La consolidación de enclaves como “México Chico” evidencia no solo la penetración del narcotráfico, sino la cesión de soberanía estatal ante intereses criminales. Un fenómeno con raíces históricas: René Bascopé documentó cómo la cocaína entró en la política boliviana en los años 80, impulsada por estrategias encubiertas. Desde entonces, el narcotráfico se arraigó y se expandió desde el oriente hasta los Andes.
Estudios no tan recientes ya advertían que Bolivia es epicentro de una nueva geopolítica de las drogas. En el norte de Potosí, “México Chico” se ha convertido en un foco donde pandillas reclutan adolescentes sicarios, mientras cárteles mexicanos como Sinaloa y Jalisco Nueva Generación controlan rutas hacia Brasil y Europa. El tráfico hacia Chile también se intensifica, con vehículos robados y rutas de contrabando, y líderes afines al MAS han sido vinculados a la protección de estas redes.

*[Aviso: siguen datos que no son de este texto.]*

-- ==== Sys2Proof/Machine/Calls.lean ====
section
/-! DEFINITION. The Call Unit: placing, answering and ending calls by key, host and link (R76 to R87). -/

namespace Sys2Proof.Machine

/-- Whether a station is a party to a call (R76). -/
def Call.isParty (c : Call) (i : StationNo) : Bool := c.caller == i || c.callee == i

/-- The other party of a call. -/
def Call.other (c : Call) (i : StationNo) : StationNo := if c.caller = i then c.callee else c.caller

/-- Whether a call is RINGING. -/
def Call.isRinging (c : Call) : Bool :=
  match c.state with
  | .ringing _ => true
  | .connected _ => false

/-- The call that a station is party to, with its entry number (R76: at most one). -/
def State.callOf (s : State) (i : StationNo) : Option (CallNo × Call) :=
  (allOf 24).findSome? fun c =>
    match s.call c with
    | some e => if e.isParty i then some (c, e) else none
    | none => none

/-- The lowest-numbered free call entry (R76). -/
def State.freeCall (s : State) : Option CallNo := (allOf 24).find? fun c => (s.call c).isNone

/-- Call entry `c` put in use, RINGING, with its ring expiry 30 s after now (R77, R78). -/
def State.placeCall (s : State) (c : CallNo) (caller callee : StationNo) (origin : CallOrigin) : State :=
  s.setCall c (some ⟨caller, callee, origin, .ringing (s.now + ringTime)⟩)

/-- The reason of a call's end (R83). -/
inductive EndReason where
  | cancelled | noAnswer | hungUp | host | linkLost
deriving DecidableEq, Repr

/-- The code of a reason (R83). -/
def EndReason.code : EndReason → Nat
  | .cancelled => 1 | .noAnswer => 2 | .hungUp => 3 | .host => 4 | .linkLost => 5

/-- The call of entry `c` ends: its end is handed to the Planner if it was CONNECTED, the entry becomes free, and
CALL_ENDED is raised (R83). -/
def State.endCall (s : State) (c : CallNo) (e : Call) (reason : EndReason) : State :=
  let freed := s.setCall c none
  (if e.isRinging then freed else freed.replan).raise .callEnded c.val reason.code

/-- The RINGING call of entry `c` is answered: it takes an arrival number, stops ringing, becomes CONNECTED and is
handed to the Planner (R81). -/
def State.connectCall (s : State) (c : CallNo) (e : Call) : State :=
  (s.setCall c (some { e with state := .connected s.talk.arrivals })).issueArrival.replan

/-- Whether station `x` can be called: configured, with audio, UP and party to no call (R77). -/
def State.callable (s : State) (x : StationNo) : Bool :=
  (s.station x).configured && (s.station x).kind.hasAudio && s.isUp x && (s.callOf x).isNone

/-- A press of a key bound CALL(x) by station `i`: a placement when it is party to no call (R77), and else an action on
its call (R79). -/
def State.callPress (s : State) (i x : StationNo) : Press :=
  match s.callOf i with
  | none =>
    match s.callable x, s.freeCall with
    | true, some c => ⟨s.placeCall c i x .key, true⟩
    | _, _ => ⟨s, false⟩
  | some (c, e) =>
    if e.other i ≠ x then ⟨s, false⟩
    else if !e.isRinging then ⟨s.endCall c e .hungUp, true⟩
    else if e.caller = i then ⟨s.endCall c e .cancelled, true⟩
    else ⟨s.connectCall c e, true⟩

/-- A press of an ANSWER key by station `i` (R80). -/
def State.answerPress (s : State) (i : StationNo) : Press :=
  match s.callOf i with
  | none => ⟨s, false⟩
  | some (c, e) =>
    if !e.isRinging then ⟨s.endCall c e .hungUp, true⟩
    else if e.callee = i then ⟨s.connectCall c e, true⟩
    else ⟨s, false⟩

/-- UP exit of station `i` in the Call Unit: its call ends with reason LINK_LOST (R85). -/
def State.callExit (s : State) (i : StationNo) : State :=
  match s.callOf i with
  | some (c, e) => s.endCall c e .linkLost
  | none => s

/-- The call field of the lamp byte (R87). -/
def State.callField (s : State) (i : StationNo) : Nat :=
  match s.callOf i with
  | none => 0
  | some (_, e) => if !e.isRinging then 3 else if e.caller = i then 1 else 2

end Sys2Proof.Machine
end

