/-! ## Records read into the transfer area -/

/-- The four loading requests, after the flush that each calls for: the record stands in the area from byte 0 as R179 lays
it out, every byte past it is 0, and the cursor is 0 (R8, R52, R53, R108, R142, R162, R179). -/
def Obligations.LoadingRequests : Prop :=
  ∀ (s : State) (t : Time) (r : BitVec 16) (a : BitVec 32),
    let num (n : Nat) : Byte := BitVec.ofNat 8 n
    let lev (z : Int) : Byte := BitVec.ofInt 8 z
    let flag (b : Bool) : Byte := if b then 1 else 0
    let who (x : Option StationNo) : Byte := match x with | some i => BitVec.ofNat 8 i.val | none => 0xFF
    let base := answerParts ++ [.area, .cursor]
    (∀ i : StationNo, ready s .stationRead r a → r.toNat = i.val →
      let s1 := (s.clockTo t).flushIf (s.stagesStation i)
      let x := s1.station i
      ∃ u, exec (.stationRead t r a) s = .next u ∧ holdsAnswer s u t .stationRead r .done 0 ∧ u.port.cursor = 0
        ∧ (∀ (p : Nat) (h : p < 48), p < 15 → u.port.area.get ⟨p, h⟩ =
            [flag x.configured, x.kind.code, x.cls.code, lev x.trim, lev x.master, lev x.dim, lev x.duck,
              flag x.gateEnable, lev x.gateOpen, lev x.gateClose, num x.gateHold, flag (s.gate i).isOpen,
              (s.link i).state.code, (s.link i).keys, u.port.area.get 14].getD p 0)
        ∧ (∀ k : KeyNo, (u.port.area.get 14).getLsbD k.val = (s.key i k).deny.isSome)
        ∧ (∀ (k : KeyNo) (h : 15 + 3 * k.val + 2 < 48),
            u.port.area.get ⟨15 + 3 * k.val, by omega⟩ = (s.key i k).binding.bytes.kind
            ∧ u.port.area.get ⟨15 + 3 * k.val + 1, by omega⟩ = (s.key i k).binding.bytes.param
            ∧ u.port.area.get ⟨15 + 3 * k.val + 2, h⟩ = (s.key i k).binding.bytes.mode)
        ∧ (∀ (p : Nat) (h : p < 48), 39 ≤ p → u.port.area.get ⟨p, h⟩ = 0)
        ∧ onlyChanges (base ++ [.stations, .memberPool, .staging, .plans]) s u)
    ∧ (∀ n : NetNo, ready s .netRead r a → r.toNat = n.val → (argByte a 0).toNat ≤ 3 →
      let s1 := (s.clockTo t).flushIf (s.stagesNet n)
      let pos (p : Nat) : Option EntryNo := (s.net n).members[12 * (argByte a 0).toNat + p]?
      (∀ e ∈ (s.net n).members, (s.member e).isSome = true) →
      ∃ u v, exec (.netRead t r a) s = .next u ∧ holdsAnswer s u t .netRead r .done v ∧ u.port.cursor = 0
        ∧ (∀ (p : Nat) (h : 4 * p + 3 < 48),
            (pos p = none → ∀ d : Fin 4, u.port.area.get ⟨4 * p + d.val, by omega⟩ = 0xFF)
            ∧ ∀ e m, pos p = some e → s1.member e = some m →
                u.port.area.get ⟨4 * p, by omega⟩ = num m.station.val
                ∧ u.port.area.get ⟨4 * p + 1, by omega⟩ = m.rights.code
                ∧ u.port.area.get ⟨4 * p + 2, by omega⟩ = lev (m.level.getD (-128))
                ∧ u.port.area.get ⟨4 * p + 3, h⟩ = num e.val)
        ∧ ((s.net n).members.length ≤ 48 → (v.extractLsb' 18 6).toNat = (s.net n).members.length)
        ∧ v.getLsbD 17 = (s.net n).isOpen ∧ v.getLsbD 16 = (s.net n).locked
        ∧ (∀ p : Fin 12, v.getLsbD p.val = (match pos p.val with | some e => decide (256 ≤ e.val) | none => false))
        ∧ onlyChanges (base ++ [.stations, .memberPool, .staging, .plans]) s u)
    ∧ (∀ i : StationNo, ready s .planRead r a → r.toNat = i.val →
      let s1 := (s.clockTo t).flushIf (s.stagesPlan i)
      let p := s1.plan i
      ∃ u, exec (.planRead t r a) s = .next u ∧ u.port.cursor = 0
        ∧ holdsAnswer s u t .planRead r .done
            (flag (s1.planInUse i) ++ num (p.holders.length) ++ num (p.waiting.length))
        ∧ (∀ (k : SlotNo) (h : 4 * k.val + 3 < 48),
            u.port.area.get ⟨4 * k.val, by omega⟩ = (match (p.slots.get k).use with
              | .free => 0 | .active _ => 1 | .draining _ _ => 2)
            ∧ u.port.area.get ⟨4 * k.val + 1, by omega⟩ = who (p.slots.get k).use.occupant
            ∧ u.port.area.get ⟨4 * k.val + 2, by omega⟩ = who (match (p.slots.get k).use with
              | .draining _ next => next | .free | .active _ => none)
            ∧ u.port.area.get ⟨4 * k.val + 3, h⟩ = num ((p.slots.get k).target / 256))
        ∧ u.port.area.get 32 = num p.waiting.length
        ∧ (∀ (k : Nat) (h : 33 + k < 48), k < 8 → u.port.area.get ⟨33 + k, h⟩ = who p.waiting[k]?)
        ∧ (∀ (q : Nat) (h : q < 48), 41 ≤ q → u.port.area.get ⟨q, h⟩ = 0)
        ∧ onlyChanges (base ++ [.stations, .memberPool, .staging, .plans]) s u)
    ∧ (∀ c : CueNo, ready s .cueRead r a → r.toNat = c.val →
      ∃ u, exec (.cueRead t r a) s = .next u ∧ holdsAnswer s u t .cueRead r .done 0 ∧ u.port.cursor = 0
        ∧ (s.cue c = none → ∀ p, u.port.area.get p = 0)
        ∧ (∀ q, s.cue c = some q →
            (∀ (p : Nat) (h : p < 48), p < 10 → u.port.area.get ⟨p, h⟩ =
              [q.state.code, num q.department, num (q.number / 256), num q.number, num q.point,
                policyByte q.policy q.direct q.repeatable q.locked, num (q.ackWindow / 256), num q.ackWindow,
                num q.goDisplay, num q.targets.length].getD p 0)
            ∧ (∀ (k : Nat) (h : 22 + k < 48), k < 12 →
                u.port.area.get ⟨10 + k, by omega⟩ = (match q.targets[k]? with | some x => num x.station.val | none => 0)
                ∧ u.port.area.get ⟨22 + k, h⟩ = (match q.targets[k]? with
                  | some x => (match x.status with | none => 0 | some .pending => 1 | some .acked => 2 | some .lost => 3)
                  | none => 0))
            ∧ ((u.port.area.get 34).getLsbD 0 = q.unconfirmed ∧ (u.port.area.get 34).getLsbD 1 = q.noAck
              ∧ (u.port.area.get 34).getLsbD 2 = q.ackTimer.isSome ∧ (u.port.area.get 34).getLsbD 3 = q.goTimer.isSome)
            ∧ ∀ (p : Nat) (h : p < 48), 35 ≤ p → u.port.area.get ⟨p, h⟩ = 0)
        ∧ onlyChanges base s u)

Entre 2015 y 2020, la DEA reportó un incremento del 300 % en las incautaciones de cocaína en Bolivia. Analistas sostienen que el gobierno entonces toleró estos flujos para conservar alianzas estratégicas con los sectores cocaleros, una de las principales bases de su poder político. El entonces ministro de Gobierno, Carlos Romero, admitió que la provincia de Ichilo se había convertido en un epicentro del narcotráfico, donde incluso dirigentes comunales defendían abiertamente la actividad. Este escenario forma parte de una economía ilícita que ha generado nuevas formas de ocupación para jóvenes, muchas veces atrapados en redes de prostitución, trata o tráfico de personas, e integrados a la cadena de producción y tráfico de droga también como pisacocas, “campanas” o “mulas”.
El narcotráfico ha contaminado procesos agrarios y causado graves daños ambientales. El Instituto Elcano destaca cómo el crimen organizado internacional ha tejido alianzas con productores bolivianos, controlando rutas fluviales estratégicas.

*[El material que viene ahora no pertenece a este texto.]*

-- ==== Sys2Proof/Laws/State.lean ====
section
/-! SUPPORT. One lemma for each field after each update of the state: the updates are never unfolded again. -/

namespace Sys2Proof.Machine

/-! `State.clockTo` -/

@[simp] theorem State.clockTo_phase (s : State) (t : Time) : (s.clockTo t).phase = s.phase := rfl
@[simp] theorem State.clockTo_now (s : State) (t : Time) : (s.clockTo t).now = max s.now t := rfl
@[simp] theorem State.clockTo_stations (s : State) (t : Time) : (s.clockTo t).stations = s.stations := rfl
@[simp] theorem State.clockTo_bus (s : State) (t : Time) : (s.clockTo t).bus = s.bus := rfl
@[simp] theorem State.clockTo_nets (s : State) (t : Time) : (s.clockTo t).nets = s.nets := rfl
@[simp] theorem State.clockTo_talk (s : State) (t : Time) : (s.clockTo t).talk = s.talk := rfl
@[simp] theorem State.clockTo_calls (s : State) (t : Time) : (s.clockTo t).calls = s.calls := rfl
@[simp] theorem State.clockTo_plans (s : State) (t : Time) : (s.clockTo t).plans = s.plans := rfl
@[simp] theorem State.clockTo_mix (s : State) (t : Time) : (s.clockTo t).mix = s.mix := rfl
@[simp] theorem State.clockTo_cues (s : State) (t : Time) : (s.clockTo t).cues = s.cues := rfl
@[simp] theorem State.clockTo_lamps (s : State) (t : Time) : (s.clockTo t).lamps = s.lamps := rfl
@[simp] theorem State.clockTo_port (s : State) (t : Time) : (s.clockTo t).port = s.port := rfl
@[simp] theorem State.clockTo_notices (s : State) (t : Time) : (s.clockTo t).notices = s.notices := rfl
@[simp] theorem State.clockTo_pending (s : State) (t : Time) : (s.clockTo t).pending = s.pending := rfl

/-! `State.modStation` -/

@[simp] theorem State.modStation_phase (s : State) (i : StationNo) (f : Station → Station) : (s.modStation i f).phase = s.phase := rfl
@[simp] theorem State.modStation_now (s : State) (i : StationNo) (f : Station → Station) : (s.modStation i f).now = s.now := rfl
@[simp] theorem State.modStation_stations (s : State) (i : StationNo) (f : Station → Station) : (s.modStation i f).stations = modifyAt s.stations i f := rfl
@[simp] theorem State.modStation_bus (s : State) (i : StationNo) (f : Station → Station) : (s.modStation i f).bus = s.bus := rfl
@[simp] theorem State.modStation_nets (s : State) (i : StationNo) (f : Station → Station) : (s.modStation i f).nets = s.nets := rfl
@[simp] theorem State.modStation_talk (s : State) (i : StationNo) (f : Station → Station) : (s.modStation i f).talk = s.talk := rfl
@[simp] theorem State.modStation_calls (s : State) (i : StationNo) (f : Station → Station) : (s.modStation i f).calls = s.calls := rfl
@[simp] theorem State.modStation_plans (s : State) (i : StationNo) (f : Station → Station) : (s.modStation i f).plans = s.plans := rfl
@[simp] theorem State.modStation_mix (s : State) (i : StationNo) (f : Station → Station) : (s.modStation i f).mix = s.mix := rfl
@[simp] theorem State.modStation_cues (s : State) (i : StationNo) (f : Station → Station) : (s.modStation i f).cues = s.cues := rfl
@[simp] theorem State.modStation_lamps (s : State) (i : StationNo) (f : Station → Station) : (s.modStation i f).lamps = s.lamps := rfl
@[simp] theorem State.modStation_port (s : State) (i : StationNo) (f : Station → Station) : (s.modStation i f).port = s.port := rfl
@[simp] theorem State.modStation_notices (s : State) (i : StationNo) (f : Station → Station) : (s.modStation i f).notices = s.notices := rfl
@[simp] theorem State.modStation_pending (s : State) (i : StationNo) (f : Station → Station) : (s.modStation i f).pending = s.pending := rfl

/-! `State.modKey` -/

@[simp] theorem State.modKey_phase (s : State) (i : StationNo) (k : KeyNo) (f : Key → Key) : (s.modKey i k f).phase = s.phase := rfl
@[simp] theorem State.modKey_now (s : State) (i : StationNo) (k : KeyNo) (f : Key → Key) : (s.modKey i k f).now = s.now := rfl
@[simp] theorem State.modKey_stations (s : State) (i : StationNo) (k : KeyNo) (f : Key → Key) : (s.modKey i k f).stations = modifyAt s.stations i fun r => { r with keys := modifyAt r.keys k f } := rfl
@[simp] theorem State.modKey_bus (s : State) (i : StationNo) (k : KeyNo) (f : Key → Key) : (s.modKey i k f).bus = s.bus := rfl
@[simp] theorem State.modKey_nets (s : State) (i : StationNo) (k : KeyNo) (f : Key → Key) : (s.modKey i k f).nets = s.nets := rfl
@[simp] theorem State.modKey_talk (s : State) (i : StationNo) (k : KeyNo) (f : Key → Key) : (s.modKey i k f).talk = s.talk := rfl
@[simp] theorem State.modKey_calls (s : State) (i : StationNo) (k : KeyNo) (f : Key → Key) : (s.modKey i k f).calls = s.calls := rfl
@[simp] theorem State.modKey_plans (s : State) (i : StationNo) (k : KeyNo) (f : Key → Key) : (s.modKey i k f).plans = s.plans := rfl
@[simp] theorem State.modKey_mix (s : State) (i : StationNo) (k : KeyNo) (f : Key → Key) : (s.modKey i k f).mix = s.mix := rfl
@[simp] theorem State.modKey_cues (s : State) (i : StationNo) (k : KeyNo) (f : Key → Key) : (s.modKey i k f).cues = s.cues := rfl
@[simp] theorem State.modKey_lamps (s : State) (i : StationNo) (k : KeyNo) (f : Key → Key) : (s.modKey i k f).lamps = s.lamps := rfl
@[simp] theorem State.modKey_port (s : State) (i : StationNo) (k : KeyNo) (f : Key → Key) : (s.modKey i k f).port = s.port := rfl
@[simp] theorem State.modKey_notices (s : State) (i : StationNo) (k : KeyNo) (f : Key → Key) : (s.modKey i k f).notices = s.notices := rfl
@[simp] theorem State.modKey_pending (s : State) (i : StationNo) (k : KeyNo) (f : Key → Key) : (s.modKey i k f).pending = s.pending := rfl

/-! `State.modBus` -/

@[simp] theorem State.modBus_phase (s : State) (b : BusNo) (f : Bus → Bus) : (s.modBus b f).phase = s.phase := rfl
@[simp] theorem State.modBus_now (s : State) (b : BusNo) (f : Bus → Bus) : (s.modBus b f).now = s.now := rfl
@[simp] theorem State.modBus_stations (s : State) (b : BusNo) (f : Bus → Bus) : (s.modBus b f).stations = s.stations := rfl
@[simp] theorem State.modBus_bus_buses (s : State) (b : BusNo) (f : Bus → Bus) : (s.modBus b f).bus.buses = modifyAt s.bus.buses b f := rfl
@[simp] theorem State.modBus_bus_links (s : State) (b : BusNo) (f : Bus → Bus) : (s.modBus b f).bus.links = s.bus.links := rfl
@[simp] theorem State.modBus_nets (s : State) (b : BusNo) (f : Bus → Bus) : (s.modBus b f).nets = s.nets := rfl
@[simp] theorem State.modBus_talk (s : State) (b : BusNo) (f : Bus → Bus) : (s.modBus b f).talk = s.talk := rfl
@[simp] theorem State.modBus_calls (s : State) (b : BusNo) (f : Bus → Bus) : (s.modBus b f).calls = s.calls := rfl
@[simp] theorem State.modBus_plans (s : State) (b : BusNo) (f : Bus → Bus) : (s.modBus b f).plans = s.plans := rfl
@[simp] theorem State.modBus_mix (s : State) (b : BusNo) (f : Bus → Bus) : (s.modBus b f).mix = s.mix := rfl
@[simp] theorem State.modBus_cues (s : State) (b : BusNo) (f : Bus → Bus) : (s.modBus b f).cues = s.cues := rfl
@[simp] theorem State.modBus_lamps (s : State) (b : BusNo) (f : Bus → Bus) : (s.modBus b f).lamps = s.lamps := rfl
@[simp] theorem State.modBus_port (s : State) (b : BusNo) (f : Bus → Bus) : (s.modBus b f).port = s.port := rfl
@[simp] theorem State.modBus_notices (s : State) (b : BusNo) (f : Bus → Bus) : (s.modBus b f).notices = s.notices := rfl
@[simp] theorem State.modBus_pending (s : State) (b : BusNo) (f : Bus → Bus) : (s.modBus b f).pending = s.pending := rfl

/-! `State.modLink` -/

@[simp] theorem State.modLink_phase (s : State) (i : StationNo) (f : Link → Link) : (s.modLink i f).phase = s.phase := rfl
@[simp] theorem State.modLink_now (s : State) (i : StationNo) (f : Link → Link) : (s.modLink i f).now = s.now := rfl
@[simp] theorem State.modLink_stations (s : State) (i : StationNo) (f : Link → Link) : (s.modLink i f).stations = s.stations := rfl
@[simp] theorem State.modLink_bus_buses (s : State) (i : StationNo) (f : Link → Link) : (s.modLink i f).bus.buses = s.bus.buses := rfl
@[simp] theorem State.modLink_bus_links (s : State) (i : StationNo) (f : Link → Link) : (s.modLink i f).bus.links = modifyAt s.bus.links i f := rfl
@[simp] theorem State.modLink_nets (s : State) (i : StationNo) (f : Link → Link) : (s.modLink i f).nets = s.nets := rfl
@[simp] theorem State.modLink_talk (s : State) (i : StationNo) (f : Link → Link) : (s.modLink i f).talk = s.talk := rfl
@[simp] theorem State.modLink_calls (s : State) (i : StationNo) (f : Link → Link) : (s.modLink i f).calls = s.calls := rfl
@[simp] theorem State.modLink_plans (s : State) (i : StationNo) (f : Link → Link) : (s.modLink i f).plans = s.plans := rfl
@[simp] theorem State.modLink_mix (s : State) (i : StationNo) (f : Link → Link) : (s.modLink i f).mix = s.mix := rfl
@[simp] theorem State.modLink_cues (s : State) (i : StationNo) (f : Link → Link) : (s.modLink i f).cues = s.cues := rfl
@[simp] theorem State.modLink_lamps (s : State) (i : StationNo) (f : Link → Link) : (s.modLink i f).lamps = s.lamps := rfl
@[simp] theorem State.modLink_port (s : State) (i : StationNo) (f : Link → Link) : (s.modLink i f).port = s.port := rfl
@[simp] theorem State.modLink_notices (s : State) (i : StationNo) (f : Link → Link) : (s.modLink i f).notices = s.notices := rfl
@[simp] theorem State.modLink_pending (s : State) (i : StationNo) (f : Link → Link) : (s.modLink i f).pending = s.pending := rfl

Así, el mito del “vivir bien” se desmorona frente a la realidad depredadora: la narrativa oficial que idealizaba al indígena como reserva moral es desmentida por la complicidad con la depredación ambiental, el narcotráfico y la violencia política. La CIDH y el Grupo de Estudios Indígenas denunciaron que líderes indígenas aliados al MAS recibieron beneficios económicos a cambio de avalar proyectos extractivistas, erosionando la ética y autonomía indígena.
Bolivia enfrenta hoy una crisis “civilizatoria”, donde narcotráfico, autoritarismo y violencia política convergen en un sistema que prioriza la permanencia de un caudillo narcisista sobre la vida humana y la democracia. La violencia en Cochabamba, Llallagua y otros lugares no son hechos aislados, sino síntomas de esta profunda crisis.
Parafraseando a Milan Kundera, y si bien los pueblos también son responsables por aquello que deciden ignorar, también tienen el poder para despertar, resistir y seguir luchando para construir un futuro donde la justicia y la libertad prevalezcan por encima de sus verdugos, disfrazados de líderes.
Patricia Flores Palacios es magíster en Ciencias Sociales y feminista queer.